This past month, as I was walking in the vineyards, I stopped to enjoy the fruits from the blackberries in the hedgerow. Each month I want to share about a different plant that is an integral part of our home biodynamic ranch ecology at Frey Vineyards. While we cultivate grapes, we also have a vast biodiversity reserve spanning over hundreds of acres. Between the wild lands and the cultivated grape vines, we have transitional hedgerow zones bordering all the vineyards. And while we didn't plant them there, we have a tremendous amount of blackberries in the hedgerow zones in between the different vineyards.
These hedgerows are a crucial part of the Biodynamic Certification because honoring wild spaces is a large part of what ensures sustainable futures for our farmlands. We will be choosing plants that are found all over Frey Vineyards, to help give a sense of the diversity in the ecosystem that we tend to on the Frey home ranch. When you uncork a bottle of biodynamic Frey wine, you are also partaking in the diverse ecological network of all the wild lands surrounding our vineyards. We grow grapes, but we also foster the growth of countless other species with our biodynamic farming methods.
Looking at the hedgerow plants gives an unique perspective into the natural wealth we have in our regenerative farming.

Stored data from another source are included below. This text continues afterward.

/-- `u` is the state in which an event that began in `s` takes the grant point of a freed converter (R52, R87 step 5):
nothing is in flight and nothing held, with the given settle progress and overload marks; the loaded setup and the arbiter
stand; the credits and the monitor are the given ones; no place is reserved, every live request is QUEUED, and the setups,
methods and needs of their profiles stand. -/
def State.FreedTo (s u : State) (progress : Nat) (marks : List Bool) (monitor : Monitor) (credit : Port → Int) : Prop :=
  u.engine = { s.engine with progress := progress, marks := marks, inFlight := none, step := none, held := .none } ∧
    u.arbiter = s.arbiter ∧ u.monitor = monitor ∧
    (∀ q, (u.port q).credit = credit q ∧ (u.port q).weight = (s.port q).weight ∧ (u.port q).reservations = 0) ∧
    ∀ r ∈ u.live, r.state = .queued ∧ (u.profile r.profile).setup = (s.profile r.profile).setup ∧
      (u.profile r.profile).method = (s.profile r.profile).method ∧ (u.profile r.profile).need = (s.profile r.profile).need

/-- `u` is `s` after the output period that ended the turn of the request in flight: the period counts into the settle
progress of the loaded setup `l` and its mark stands, and a result has cost `payer` one credit (R61, R74, R75). -/
def State.TurnEndsAt (s u : State) (l : LoadedSetup) (overload : Bool) (monitor : Monitor) (payer : Option Port) : Prop :=
  s.FreedTo u (min (s.engine.progress + 1) (l.setup.order.toNat - 1)) ((overload :: s.engine.marks).take 4) monitor
    fun q => (s.port q).credit - if payer = some q then 1 else 0

/-- `u` is `s` after the abandonment of the request in flight with the end of every request that `ends` selects: a settle
break, which no one pays for (R61, R87). -/
def State.AbandonsAt (s u : State) (ends : Request → Bool) (credit : Port → Int) : Prop :=
  s.FreedTo u 0 [] { s.monitor with queue := s.monitor.queue.filter (!ends ·) } credit

/-- A MEASURE result of the request at the head of port `p` has been delivered (R82, R114, R81, R119, R35, R61): the record
in the ring, the high-water state, the queue after the turn, the cost, and the notices of the event. -/
def State.DeliversResult (s t : State) (p : Port) (r : Request) (tag : Byte) (value : Int) (flags : ResultFlags) : Prop :=
  let last := r.lastNext
  let judged : ResultFlags :=
    { flags with
      last := last
      windowLow := (r.window.map (·.side value)) = some .below
      windowHigh := (r.window.map (·.side value)) = some .above }
  let record : ResultRecord :=
    { tag, profile := r.profile, sequence := (s.port p).nextSeq, index := unsigned8 r.deliveredNext, flags := judged, value }
  let turned : Request :=
    { r with state := .queued, delivered := r.deliveredNext, side := r.window.map (·.side value) }
  (t.port p).ring = (s.port p).ring ++ [record] ∧ (t.port p).nextSeq = (s.port p).nextSeq + 1 ∧
    (t.port p).highWater = (s.port p).highAfter ∧
    (t.port p).entries =
      (if last then (s.port p).entries.tail
       else match r.run with
         | .contiguous => turned :: (s.port p).entries.tail
         | .interleaved => (s.port p).entries.tail ++ [turned]) ∧
    s.Charges t (some p) (decide (s.engine.state = .running) && (last || decide (r.run = .interleaved))) ∧
    (∀ q, q ≠ p → (t.port q).ring = (s.port q).ring ∧ (t.port q).highWater = (s.port q).highWater ∧
      (t.port q).entries = (s.port q).entries) ∧
    (∀ n, t.profile n = if last then s.profileAfter (fun x => decide (x.state = .inFlight)) n else s.profile n) ∧
    ∀ q, s.Posts t q ((if q = p then (s.port p).highNotices ++ r.windowNotices value else []) ++
      (if last = true ∧ (s.profile r.profile).refCount = 1 ∧ (s.profile r.profile).state = .retiring ∧
          (s.profile r.profile).owner = some (.port q) then [.profileRetired r.profile] else []) ++
      downNotice (s.engine.state = .halting))

/-- What an ageing pass makes of an offset record (R99, R100). -/
def OffsetRecord.afterPass (r : OffsetRecord) (m : Monitor) : OffsetRecord :=
  { r with
    age := min 255 (r.age + 1)
    stale := r.stale || decide (m.maxAge < min 255 (r.age + 1)) ||
      decide (m.maxDelta < (m.temperature - r.calTemperature).natAbs) }

/-- The OFFSET_STALE notice of an ageing pass for a record that was not stale (R100). -/
def OffsetRecord.onsetNotice (r : OffsetRecord) (m : Monitor) (n : Fin 32) : Option Notice :=
  if r.stale then none
  else if m.maxAge < min 255 (r.age + 1) then
    some (.offsetStale n (if m.maxDelta < (m.temperature - r.calTemperature).natAbs then .both else .age))
  else if m.maxDelta < (m.temperature - r.calTemperature).natAbs then some (.offsetStale n .temperature)
  else none

/-- The OFFSET_STALE notices of an ageing pass to a port, in ascending profile number (R100). -/
def State.staleNotices (s : State) (q : Port) : List Notice :=
  (List.finRange 32).filterMap fun n =>
    if (s.profile n).owner = some (.port q) then (s.profile n).record.bind (·.onsetNotice s.monitor n) else none

/-- A profile qualifies for an automatic ZERO in an ageing pass (R102, R38). -/
def State.qualifies (s : State) (n : Fin 32) : Bool :=
  ((s.profile n).record.any fun r => (r.afterPass s.monitor).stale) && decide ((s.profile n).state = .active) &&
    (s.profile n).autoRecal &&
    (!s.monitor.queue.any fun r => decide (r.kind = .zero ∧ r.profile = n)) &&
    !((s.profile n).need.exa && decide ((s.output .exa).state = .lockedOut)) &&
    !((s.profile n).need.exb && decide ((s.output .exb).state = .lockedOut))

/-- The automatic ZEROs that an ageing pass places: the qualifying profiles, lowest first, as far as two ZERO places go
(R102, R37). -/
def State.placedZeros (s : State) : List Request :=
  (((List.finRange 32).filter s.qualifies).take (2 - s.monitor.queue.countP fun r => decide (r.kind = .zero))).map fun n =>
    { source := .monitor, tag := none, profile := n, kind := .zero, count := 1, run := .contiguous, window := none,
      state := .queued, delivered := 0, side := none, finalMark := false }

/-! ## Ports (R121, R123, R127, R161, R165) -/

/-- A response whose CRC is right and whose payload fits its frame (R161, R162). -/
def Response.sound (r : Response) : Prop :=
  r.crc = crc8 (r.status.code :: r.code :: unsigned8 r.payload.length :: r.payload) ∧ r.payload.length ≤ 60

/-- Every holder and every latched frame is a sound response. -/
def State.HoldersSound (s : State) : Prop :=
  ∀ p, (s.port p).holder.sound ∧ ∀ t, (s.port p).transaction = .opened t → t.latched.sound

/-- No notice queue holds more than 8 notices, a set lost flag goes with a full queue, and the ALERT line stands as R127
judges it. -/
def State.NoticesSound (s : State) : Prop :=
  ∀ p, (s.port p).notices.length ≤ 8 ∧ ((s.port p).lost = true → (s.port p).notices.length = 8) ∧
    ((s.port p).alertLow = true ↔
      (s.port p).notices ≠ [] ∨ ((s.port p).ringAlert = true ∧ (s.port p).ring ≠ []))

/-- Consecutive sequence numbers up to a ring's next one (R114, R116). -/
def State.SequencesRun (s : State) : Prop :=
  ∀ p (k : Nat) (r : ResultRecord), (s.port p).ring[k]? = some r →
    r.sequence + BitVec.ofNat 16 ((s.port p).ring.length - k) = (s.port p).nextSeq

/-- A value in −4,194,303 … +4,194,303 (R112). -/
def InResultRange (v : Int) : Prop := -4194303 ≤ v ∧ v ≤ 4194303

/-- The combinations of R113. -/
def ResultFlags.allowed (f : ResultFlags) : Prop :=
  ¬ (f.offsetStale = true ∧ f.offsetAbsent = true) ∧ ¬ (f.windowLow = true ∧ f.windowHigh = true) ∧
    (f.zero = true → f.last = true ∧ f.offsetStale = false ∧ f.offsetAbsent = false ∧ f.windowLow = false
      ∧ f.windowHigh = false)

/-- Every ring's records are in range with flags of R113, every offset value is in range (R4), and so is the held sum of a
ZERO for the number of outputs in it (R67). -/
def State.ResultsSound (s : State) : Prop :=
  (∀ p, ∀ r ∈ (s.port p).ring, InResultRange r.value ∧ r.flags.allowed) ∧
  (∀ n r, (s.profile n).record = some r → InResultRange r.value) ∧
  (∀ sum number overload, s.engine.held = .average sum number overload →
    number ≤ 3 ∧ -(number * 4194303 : Int) ≤ sum ∧ sum ≤ number * 4194303)

/-! ## Profiles and requests (R1, R2, R4, R5, R7, R8, R21, R31, R34, R37, R46) -/

/-- The conditions of R2 on a profile's fields. -/
def Profile.consistent (profile : Profile) : Prop :=
  profile.setup.negative ≠ profile.setup.positive ∧
    (profile.setup.reference = .ratioA → profile.need.exa = true) ∧
    (profile.setup.reference = .ratioB → profile.need.exb = true) ∧
    (profile.autoRecal = true → profile.method = .stored)

/-- Every user profile is consistent (R2), and profile 0 has the fixed contents of R5; that its record is absent is a clause
of `State.RecordsSound`. -/
def State.ProfilesSound (s : State) : Prop :=
  (∀ n : Fin 32, n ≠ 0 → (s.profile n).consistent) ∧
    { s.profile 0 with refCount := 0, record := none } = Profile.dieTemperature

/-- A user profile has no owner exactly while it is FREE, and then holds the default contents (R7); a port alone owns one,
and its share set leaves the owner out (R1); a port's owned count is the number of user profiles it owns (R21). -/
def State.OwnersSound (s : State) : Prop :=
  (∀ n : Fin 32, n ≠ 0 →
    ((s.profile n).state = .free ↔ (s.profile n).owner = none) ∧ (s.profile n).owner ≠ some .monitor ∧
      ((s.profile n).state = .free → s.profile n = Profile.default) ∧
      ∀ p, (s.profile n).owner = some (.port p) → (s.profile n).share.get p = false) ∧
  ∀ p, (s.port p).owned =
    (List.finRange 32).countP fun n => decide (n ≠ 0) && decide ((s.profile n).owner = some (.port p))

/-- Reference counts count live requests (R8), and a FREE or CLAIMED profile has none (R7). -/
def State.ReferencesCount (s : State) : Prop :=
  (∀ n : Fin 32, (s.profile n).refCount = s.live.countP fun r => decide (r.profile = n)) ∧
    (∀ n : Fin 32, (s.profile n).state = .free ∨ (s.profile n).state = .claimed → (s.profile n).refCount = 0) ∧
    (s.profile 0).state = .active

/-- A RETIRING profile has a live request: the end of the last one completes the retire in the same event (R9). -/
def State.RetiringHeld (s : State) : Prop := ∀ n : Fin 32, (s.profile n).state = .retiring → 0 < (s.profile n).refCount

/-- The demand from requests handed over is the one R46 defines, for each output. -/
def State.DemandHandedOver (s : State) : Prop :=
  ∀ o, (s.output o).requestDemand = true ↔ ∃ r ∈ s.live, (s.profile r.profile).need.get o = true

/-- The slot-pool law of R31 to R34: a queue's length is its port's slots in use, within its ceiling; reserves lie within
ceilings; the admission sum is at most 24; a queue holds its own port's requests, under distinct tags. -/
def State.SlotsLawful (s : State) : Prop :=
  (∀ p, (s.port p).queue.length = (s.port p).used ∧ (s.port p).used ≤ (s.port p).ceiling ∧
    (s.port p).reserve ≤ (s.port p).ceiling ∧ (s.port p).ceiling ≤ 24 ∧
    (∀ r ∈ (s.port p).queue, r.source = .port p) ∧ ((s.port p).queue.map (·.tag)).Nodup) ∧
  max (s.port .a).used (s.port .a).reserve + max (s.port .b).used (s.port .b).reserve
    + max (s.port .c).used (s.port .c).reserve ≤ 24

/-- The monitor queue holds at most one temperature sample and at most two ZEROs, for distinct profiles (R37); its entries
are those of R25. -/
def State.MonitorQueueLawful (s : State) : Prop :=
  s.monitor.queue.countP (fun r => decide (r.kind = .measure)) ≤ 1 ∧
    s.monitor.queue.countP (fun r => decide (r.kind = .zero)) ≤ 2 ∧
    ((s.monitor.queue.filter fun r => decide (r.kind = .zero)).map (·.profile)).Nodup ∧
    ∀ r ∈ s.monitor.queue, r.source = .monitor ∧ r.tag = none ∧ r.count = 1 ∧ r.run = .contiguous ∧ r.window = none ∧
      (r.kind = .measure → r.profile = 0) ∧ (r.kind = .zero → r.profile ≠ 0)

While the blackberries in the hedgerow usually peak in August, the cooler temperatures meant that I was still able to harvest blackberries on my birthday, September 1st! So, to start off our biodynamic featured plant series, September's herbal highlight from the hedgerow is the wildly advantageous blackberry.
A member of the rose family, the genus Rubus actually contains many hybrid species that have adapted to all kinds of ecosystems. In Mendocino County, we even have a native black cap raspberry, “Rubus Occidentalis” which thrives deep in the wild woods of the land. While non-native blackberries are generally considered an invasive species, they may just be our favorite rebel hedgerow plant. Because blackberries provide food for humans and all the other animals, and because they are hard to remove once established, there are an abundance of blackberries in most so-called wild spaces throughout Northern California.
Their tangled brambles provide excellent habitat for birds, bunnies, and other small animals in the vineyards. Their leaves offer a nutritious meal for visiting deer and our own herd of grazing goats. The roots of blackberries can be harvested and used in medicinal herbal preparations as well. And of course, there are few other volunteer plants with such consistent, delicious, and abundant low-hanging fruit for all to enjoy. Just as the blackberries reach their peak in the home vineyards at the end of the summer, the grapes begin to come into their fullest sweetness as the cool of fall sets in.